* [Problem requirements]:
Of the entries below, restate word for word only the section that runs from the line with "else if m = 0 then (f.sign (a != b), 0)" to the line with "def ln2Fx : Nat", counting both ends.

* [Information supplied]:
.....
-- ==== Sys2Proof/Machine/Flags.lean ====
section
/-!
DEFINITION. Numbers of the Gating Engine and the IEEE 754 flags they raise (R213, R214, R220): formats, decoding, rounding,
arithmetic, comparison and conversion, each computed exactly and narrowed once.
A flag set is a number in `GE_FLAGS` bit order: 1 invalid, 2 divide-by-zero, 4 overflow, 8 underflow, 16 inexact.
-/
namespace Sys2Proof.Machine

/-! ## Formats (Table 9.2) -/

/-- A binary floating-point format. -/
structure FFmt where
  ebits : Nat
  mbits : Nat
  hasInf : Bool := true            -- E4M3 has no infinity
deriving DecidableEq, Repr, Inhabited

def fp64 : FFmt := { ebits := 11, mbits := 52 }
def fp32 : FFmt := { ebits := 8, mbits := 23 }
def bf16 : FFmt := { ebits := 8, mbits := 7 }
def fp16 : FFmt := { ebits := 5, mbits := 10 }
def e4m3 : FFmt := { ebits := 4, mbits := 3, hasInf := false }
def e5m2 : FFmt := { ebits := 5, mbits := 2 }

/-- How results are narrowed (w7 of Table 9.1): RND, FTZ, SAT. -/
structure Rnd where
  mode : Nat := 0
  ftz : Bool := false
  sat : Bool := false
deriving DecidableEq, Repr, Inhabited

/-- A value: a number is ±m × 2^e. -/
inductive FV where
  | nan (signalling : Bool)
  | inf (neg : Bool)
  | num (neg : Bool) (m : Nat) (e : Int)
deriving DecidableEq, Repr, Inhabited

/-- A result in some format, with the flags it raises. -/
abbrev Flagged := Nat × Nat

namespace FFmt

def bias (f : FFmt) : Int := 2 ^ (f.ebits - 1) - 1
/-- Exponent of the least normal number. -/
def emin (f : FFmt) : Int := 1 - f.bias
/-- Exponent of the last place of a subnormal number. -/
def qmin (f : FFmt) : Int := f.emin - f.mbits
/-- The sign, placed. -/
def sign (f : FFmt) (neg : Bool) : Nat := if neg then 2 ^ (f.ebits + f.mbits) else 0
/-- Infinity without its sign. -/
def infBits (f : FFmt) : Nat := (2 ^ f.ebits - 1) <<< f.mbits
/-- The canonical quiet NaN (R213). -/
def nanBits (f : FFmt) : Nat :=
  if f.hasInf then f.infBits + 2 ^ (f.mbits - 1) else f.infBits + 2 ^ f.mbits - 1
/-- The largest finite number. -/
def maxBits (f : FFmt) : Nat := if f.hasInf then f.infBits - 1 else f.infBits + 2 ^ f.mbits - 2

/-- The value of a bit pattern. -/
def decode (f : FFmt) (n : Nat) : FV :=
  let neg := n.testBit (f.ebits + f.mbits)
  let ex := (n >>> f.mbits) % 2 ^ f.ebits
  let fr := n % 2 ^ f.mbits
  if ex = 2 ^ f.ebits - 1 ∧ f.hasInf then if fr = 0 then .inf neg else .nan (!fr.testBit (f.mbits - 1))
  else if ex = 2 ^ f.ebits - 1 ∧ fr = 2 ^ f.mbits - 1 then .nan false
  else if ex = 0 then .num neg fr f.qmin
  else .num neg (fr + 2 ^ f.mbits) (ex - f.bias - f.mbits)

/-- An operand: with FTZ a subnormal one is zero of its sign (R213). -/
def operand (f : FFmt) (r : Rnd) (n : Nat) : FV := match f.decode n with
  | .num neg m e => if r.ftz ∧ m < 2 ^ f.mbits then .num neg 0 e else .num neg m e
  | v => v

end FFmt

/-! ## Rounding -/

/-- m / 2^k rounded to an integer under a mode; whether it is inexact. -/
def roundInt (mode : Nat) (neg : Bool) (m k : Nat) : Nat × Bool :=
  let r := m >>> k
  let rem := m % 2 ^ k
  let up := match mode with
    | 0 => decide (2 ^ k < 2 * rem) || (decide (2 * rem = 2 ^ k) && decide (r % 2 = 1))
    | 1 => false
    | 2 => !neg && decide (rem ≠ 0)
    | _ => neg && decide (rem ≠ 0)
  (if up then r + 1 else r, decide (rem ≠ 0))

/-- m × 2^e as a multiple of 2^q. -/
def roundAt (mode : Nat) (neg : Bool) (m : Nat) (e q : Int) : Nat × Bool :=
  if q ≤ e then (m * 2 ^ (e - q).toNat, false) else roundInt mode neg m (q - e).toNat

/-- What an overflow gives: an operation's result under IEEE 754, or a narrowing's (R213). -/
inductive OnOverflow where
  | operation
  | narrowing
deriving DecidableEq, Repr

/-- The pattern of an overflowing value. -/
def FFmt.overflow (f : FFmt) (r : Rnd) (o : OnOverflow) (neg : Bool) : Nat :=
  let toMax := match o with
    | .narrowing => r.sat
    | .operation => match r.mode with
      | 0 => false
      | 1 => true
      | 2 => neg
      | _ => !neg
  f.sign neg + if toMax then f.maxBits else if f.hasInf then f.infBits else f.nanBits

/-- ±m × 2^e rounded into a format, with overflow, underflow (detected after rounding) and inexact (R213). -/
def FFmt.round (f : FFmt) (r : Rnd) (o : OnOverflow) (neg : Bool) (m : Nat) (e : Int) : Flagged :=
  if m = 0 then (f.sign neg, 0)
  else
    let q0 := e + (Nat.log2 m : Int) - f.mbits
    let u := roundAt r.mode neg m e q0
    let tiny := decide (q0 + (if u.1 = 2 ^ (f.mbits + 1) then 1 else 0) < f.qmin)
    let q1 := max q0 f.qmin
    let v := roundAt r.mode neg m e q1
    let inexact := if v.2 then 16 else 0
    let (n, q) := if v.1 = 2 ^ (f.mbits + 1) then (2 ^ f.mbits, q1 + 1) else (v.1, q1)
    if n < 2 ^ f.mbits then
      if r.ftz then (f.sign neg, 24)
      else (f.sign neg + n, inexact + if tiny ∧ v.2 then 8 else 0)
    else
      let ex := q + f.mbits + f.bias
      let pattern := (ex.toNat <<< f.mbits) + (n - 2 ^ f.mbits)
      if f.maxBits < pattern then (f.overflow r o neg, 20)
      else (f.sign neg + pattern, inexact + if tiny ∧ v.2 then 8 else 0)

/-- A value with a remainder below its last place: two more places hold it. -/
def FFmt.roundSticky (f : FFmt) (r : Rnd) (neg : Bool) (m : Nat) (sticky : Bool) (e : Int) : Flagged :=
  f.round r .operation neg (4 * m + if sticky then 1 else 0) (e - 2)

/-! ## Arithmetic (Table 9.4; Table 9.6) -/

/-- A signed multiple of 2^e. -/
def signed (neg : Bool) (m : Nat) : Int := if neg then -(m : Int) else m

/-- An operand is a signalling NaN. -/
def FV.sig : FV → Bool
  | .nan s => s
  | _ => false

/-- An operand is NaN. -/
def FV.isNan : FV → Bool
  | .nan _ => true
  | _ => false

/-- A NaN result, from operands: invalid when one signals. -/
def FFmt.nanOf (f : FFmt) (signalling : Bool) : Flagged := (f.nanBits, if signalling then 1 else 0)

/-- Sum of two values. -/
def FFmt.addV (f : FFmt) (r : Rnd) (x y : FV) : Flagged := match x, y with
  | .nan _, _ | _, .nan _ => f.nanOf (x.sig || y.sig)
  | .inf a, .inf b => if a = b then (f.sign a + f.infBits, 0) else f.nanOf true
  | .inf a, _ => (f.sign a + f.infBits, 0)
  | _, .inf b => (f.sign b + f.infBits, 0)
  | .num a m e, .num b n g =>
    let q := min e g
    let t := signed a (m * 2 ^ (e - q).toNat) + signed b (n * 2 ^ (g - q).toNat)
    if t = 0 then (f.sign (if m = 0 ∧ n = 0 ∧ a = b then a else decide (r.mode = 3)), 0)
    else f.round r .operation (decide (t < 0)) t.natAbs q

/-- Negation of a value. -/
def FV.neg : FV → FV
  | .nan s => .nan s
  | .inf a => .inf (!a)
  | .num a m e => .num (!a) m e

/-- The exact product; none when it is invalid. -/
def FV.mul? : FV → FV → Option FV
  | .nan s, y => some (.nan (s || y.sig))
  | x, .nan s => some (.nan (s || x.sig))
  | .inf a, .inf b => some (.inf (a != b))
  | .inf a, .num b m _ => if m = 0 then none else some (.inf (a != b))
  | .num a m _, .inf b => if m = 0 then none else some (.inf (a != b))
  | .num a m e, .num b n g => some (.num (a != b) (m * n) (e + g))

/-- A value brought into the format, as the result of an operation. -/
def FFmt.ofV (f : FFmt) (r : Rnd) : FV → Flagged
  | .nan s => f.nanOf s
  | .inf a => (f.sign a + f.infBits, 0)
  | .num a m e => f.round r .operation a m e

def FFmt.mulV (f : FFmt) (r : Rnd) (x y : FV) : Flagged := match x.mul? y with
  | none => f.nanOf true
  | some v => f.ofV r v

/-- x × y + z with one rounding. -/
def FFmt.fmaV (f : FFmt) (r : Rnd) (x y z : FV) : Flagged := match x.mul? y with
  | none => f.nanOf true
  | some v => f.addV r v z

/-- Quotient: a finite number over zero raises divide-by-zero. -/
def FFmt.divV (f : FFmt) (r : Rnd) (x y : FV) : Flagged := match x, y with
  | .nan _, _ | _, .nan _ => f.nanOf (x.sig || y.sig)
  | .inf _, .inf _ => f.nanOf true
  | .inf a, .num b _ _ => (f.sign (a != b) + f.infBits, 0)
  | .num a _ _, .inf b => (f.sign (a != b), 0)
  | .num a m e, .num b n g =>
    if n = 0 then if m = 0 then f.nanOf true else (f.sign (a != b) + f.infBits, 2)
    else if m = 0 then (f.sign (a != b), 0)
    else
      let k := f.mbits + 4 + Nat.log2 n
      f.roundSticky r (a != b) (m * 2 ^ k / n) (decide (m * 2 ^ k % n ≠ 0)) (e - g - k)

/-- Integer square root, by bits `i` − 1 to 0. -/
def isqrt (n : Nat) : Nat → Nat → Nat
  | 0, r => r
  | i + 1, r => isqrt n i (if (r + 2 ^ i) * (r + 2 ^ i) ≤ n then r + 2 ^ i else r)

def FFmt.sqrtV (f : FFmt) (r : Rnd) : FV → Flagged
  | .nan s => f.nanOf s
  | .inf a => if a then f.nanOf true else (f.infBits, 0)
  | .num a m e =>
    if m = 0 then (f.sign a, 0)
    else if a then f.nanOf true
    else
      let e' := if e % 2 = 0 then e else e - 1
      let k := f.mbits + 4
      let n := (if e % 2 = 0 then m else 2 * m) * 2 ^ (2 * k)
      let s := isqrt n (Nat.log2 n / 2 + 1) 0
      f.roundSticky r false s (decide (s * s ≠ n)) (e' / 2 - k)

/-! ## Exponential and logarithm (R214) -/

/-- Fraction bits of the fixed-point values below. -/
def fxBits : Nat := 256

/-- The inverse hyperbolic tangent of a fixed-point number of at most 1/3. -/
def atanhFx (z : Nat) : Nat :=
  ((List.range 96).foldl (fun (p : Nat × Nat) i => (p.1 + p.2 / (2 * i + 1), (p.2 * z >>> fxBits) * z >>> fxBits)) (0, z)).1

/-- ln 2 in fixed point. -/
def ln2Fx : Nat := 2 * atanhFx (2 ^ fxBits / 3)

/-- ln (m × 2^e) of a number that is not zero, in fixed point. -/
def lnFx (m : Nat) (e : Int) : Int :=
  let k := Nat.log2 m
  let one := 2 ^ fxBits
  let f := (m <<< fxBits) >>> k
  (e + k) * ln2Fx + 2 * atanhFx ((f - one) * one / (f + one))

/-- A number as a fixed-point integer, toward minus infinity; one too large for any format's exponential stands at 2^14. -/
def toFx (neg : Bool) (m : Nat) (e : Int) : Int :=
  if (14 : Int) < e + Nat.log2 m then signed neg (2 ^ (14 + fxBits))
  else
    let v := m * 2 ^ (e + fxBits).toNat
    let k := (-(e + fxBits)).toNat
    if neg then -(((v + 2 ^ k - 1) / 2 ^ k : Nat) : Int) else max 1 ((v / 2 ^ k : Nat) : Int)

/-- e to a fixed-point number: c × 2^k with c of `fxBits` fraction bits. -/
def expFx (x : Int) : Nat × Int :=
  let k := x / (ln2Fx : Int)
  let r := (x - k * ln2Fx).toNat
  let one := 2 ^ fxBits
  let p := (List.range 64).foldl (fun (p : Nat × Nat) i =>
    let t := (p.2 * r >>> fxBits) / (i + 1)
    (p.1 + t, t)) (one, one)
  (p.1, k - fxBits)

/-- e to a finite number that is not zero, as ±m × 2^e. -/
def expOf : FV → Bool × Nat × Int
  | .num neg m e => let y := expFx (toFx neg m e); (false, y.1, y.2)
  | _ => (false, 0, 0)

/-- ln of a finite number above zero and not 1, as ±m × 2^e. -/
def logOf : FV → Bool × Nat × Int
  | .num _ m e => let y := lnFx m e; (decide (y < 0), y.natAbs, -(fxBits : Int))
  | _ => (false, 0, 0)

/-- A result within 2 ulp of ±m × 2^e: `pick` chooses among the two values that enclose it and the next on either side. Its flags,
and an overflow, are those of the rounded value. -/
def FFmt.nearby (f : FFmt) (r : Rnd) (pick : Nat) (neg : Bool) (m : Nat) (e : Int) : Flagged :=
  let y := f.round r .operation neg m e
  if y.2.testBit 2 then y
  else
    let low := (f.round { mode := 1 } .operation false m e).1
    let n := min (low + pick % 4 - 1) f.maxBits
    if r.ftz ∧ n < 2 ^ f.mbits then (f.sign neg, 24) else (f.sign neg + n, y.2)

/-! ## Comparison -/

/-- Order of two values, −0 and +0 equal; none when one is NaN. -/
def FV.cmp? : FV → FV → Option Ordering
  | .nan _, _ | _, .nan _ => none
  | .inf a, .inf b => some (if a = b then .eq else if a then .lt else .gt)
  | .inf a, _ => some (if a then .lt else .gt)
  | _, .inf b => some (if b then .gt else .lt)
  | .num a m e, .num b n g =>
    let q := min e g
    some (compare (signed a (m * 2 ^ (e - q).toNat)) (signed b (n * 2 ^ (g - q).toNat)))

/-- The sign of a value. -/
def FV.isNeg : FV → Bool
  | .nan _ => false
  | .inf a => a
  | .num a _ _ => a

/-- IEEE 754 maximum (`true`) or minimum of two patterns: NaN propagates, −0 < +0 (Table 9.4). -/
def FFmt.maxMin (f : FFmt) (r : Rnd) (isMax : Bool) (a b : Nat) : Flagged :=
  let x := f.operand r a
  let y := f.operand r b
  let pat (v : FV) : Nat := (f.ofV r v).1
  match x.cmp? y with
  | none => f.nanOf (x.sig || y.sig)
  | some o =>
    let xLess := o = .lt || (o = .eq && x.isNeg && !y.isNeg)
    (pat (if xLess = isMax then y else x), 0)

/-! ## Conversion (R213) -/

/-- From one floating-point format to another. -/
def FFmt.convert (f g : FFmt) (r : Rnd) (n : Nat) : Flagged := match f.operand r n with
  | .nan _ => (g.nanBits, 0)
  | .inf a => (if g.hasInf then g.sign a + g.infBits else g.overflow r .narrowing a, 0)
  | .num a m e => g.round r .narrowing a m e

/-- An integer into a floating-point format. -/
def FFmt.ofInt (g : FFmt) (r : Rnd) (i : Int) : Flagged := g.round r .narrowing (decide (i < 0)) i.natAbs 0

/-- A value to an integer between bounds, rounded by `mode`: out of range saturates, NaN gives 0, each with invalid; a
non-integral value raises inexact. -/
def FV.toInt (mode : Nat) (lo hi : Int) : FV → Int × Nat
  | .nan _ => (0, 1)
  | .inf a => (if a then lo else hi, 1)
  | .num a m e =>
    let v := roundAt mode a m e 0
    let i := signed a v.1
    let x := if v.2 then 16 else 0
    if i < lo then (lo, x ||| 1) else if hi < i then (hi, x ||| 1) else (i, x)

/-- A pattern of `n` bits as a signed integer. -/
def asInt (n v : Nat) : Int := (BitVec.ofNat n v).toInt

/-- A signed integer as a pattern of `n` bits. -/
def ofInt (n : Nat) (i : Int) : Nat := (BitVec.ofInt n i).toNat

/-! ## Memory formats (Table 9.2) -/

/-- A memory format: floating point, or a signed integer of so many bits. -/
inductive MFmt where
  | float (f : FFmt)
  | int (n : Nat)
deriving DecidableEq, Repr

/-- FMT values of Table 9.2. -/
def mfmt? : Nat → Option MFmt
  | 0 => some (.float fp64) | 1 => some (.float fp32) | 2 => some (.float bf16) | 3 => some (.float fp16)
  | 4 => some (.float e4m3) | 5 => some (.float e5m2) | 8 => some (.int 32) | 9 => some (.int 16) | 10 => some (.int 8)
  | _ => none

/-- Bytes of an element of a FMT. -/
def fmtBytes (c : Nat) : Nat := match c with
  | 0 => 8 | 1 | 8 => 4 | 2 | 3 | 9 => 2 | _ => 1

/-- Lane formats: 0 F32, 1 F64, 2 I32. -/
def laneFmt? : Nat → Option FFmt
  | 0 => some fp32
  | 1 => some fp64
  | _ => none

/-- Bits of a lane. -/
def laneBits (l : Nat) : Nat := if l = 1 then 64 else 32

/-- CONVERT: a memory pattern into a lane. -/
def toLane (l : Nat) (m : MFmt) (r : Rnd) (n : Nat) : Flagged := match m, laneFmt? l with
  | .float f, some g => f.convert g r n
  | .float f, none => let x := (f.operand r n).toInt r.mode (-(2 ^ 31)) (2 ^ 31 - 1); (ofInt 32 x.1, x.2)
  | .int k, some g => g.ofInt r (asInt k n)
  | .int k, none => (ofInt 32 (asInt k n), 0)

/-- An integer into a memory format. An integer too large for an integer format saturates with SAT; without it the manual
states no result (none). -/
def intToMem (m : MFmt) (r : Rnd) (i : Int) : Option Nat × Nat := match m with
  | .float f => let x := f.ofInt r i; (some x.1, x.2)
  | .int k =>
    if -(2 ^ (k - 1) : Int) ≤ i ∧ i < 2 ^ (k - 1) then (some (ofInt k i), 0)
    else if r.sat then (some (ofInt k (if i < 0 then -(2 ^ (k - 1)) else 2 ^ (k - 1) - 1)), 4)
    else (none, 4)

/-- EMIT: a lane into a memory format; none as for `intToMem`. -/
def fromLane (l : Nat) (m : MFmt) (r : Rnd) (n : Nat) : Option Nat × Nat := match laneFmt? l, m with
  | some f, .float g => let x := f.convert g r n; (some x.1, x.2)
  | some f, .int k =>
    let x := (f.operand r n).toInt r.mode (-(2 ^ (k - 1))) (2 ^ (k - 1) - 1)
    (some (ofInt k x.1), x.2)
  | none, m => intToMem m r (asInt 32 n)

end Sys2Proof.Machine
end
.....
* [Answer to the exercise]:
    else if m = 0 then (f.sign (a != b), 0)
    else
      let k := f.mbits + 4 + Nat.log2 n
      f.roundSticky r (a != b) (m * 2 ^ k / n) (decide (m * 2 ^ k % n ≠ 0)) (e - g - k)

/-- Integer square root, by bits `i` − 1 to 0. -/
def isqrt (n : Nat) : Nat → Nat → Nat
  | 0, r => r
  | i + 1, r => isqrt n i (if (r + 2 ^ i) * (r + 2 ^ i) ≤ n then r + 2 ^ i else r)

def FFmt.sqrtV (f : FFmt) (r : Rnd) : FV → Flagged
  | .nan s => f.nanOf s
  | .inf a => if a then f.nanOf true else (f.infBits, 0)
  | .num a m e =>
    if m = 0 then (f.sign a, 0)
    else if a then f.nanOf true
    else
      let e' := if e % 2 = 0 then e else e - 1
      let k := f.mbits + 4
      let n := (if e % 2 = 0 then m else 2 * m) * 2 ^ (2 * k)
      let s := isqrt n (Nat.log2 n / 2 + 1) 0
      f.roundSticky r false s (decide (s * s ≠ n)) (e' / 2 - k)

/-! ## Exponential and logarithm (R214) -/

/-- Fraction bits of the fixed-point values below. -/
def fxBits : Nat := 256

/-- The inverse hyperbolic tangent of a fixed-point number of at most 1/3. -/
def atanhFx (z : Nat) : Nat :=
  ((List.range 96).foldl (fun (p : Nat × Nat) i => (p.1 + p.2 / (2 * i + 1), (p.2 * z >>> fxBits) * z >>> fxBits)) (0, z)).1

/-- ln 2 in fixed point. -/
def ln2Fx : Nat := 2 * atanhFx (2 ^ fxBits / 3)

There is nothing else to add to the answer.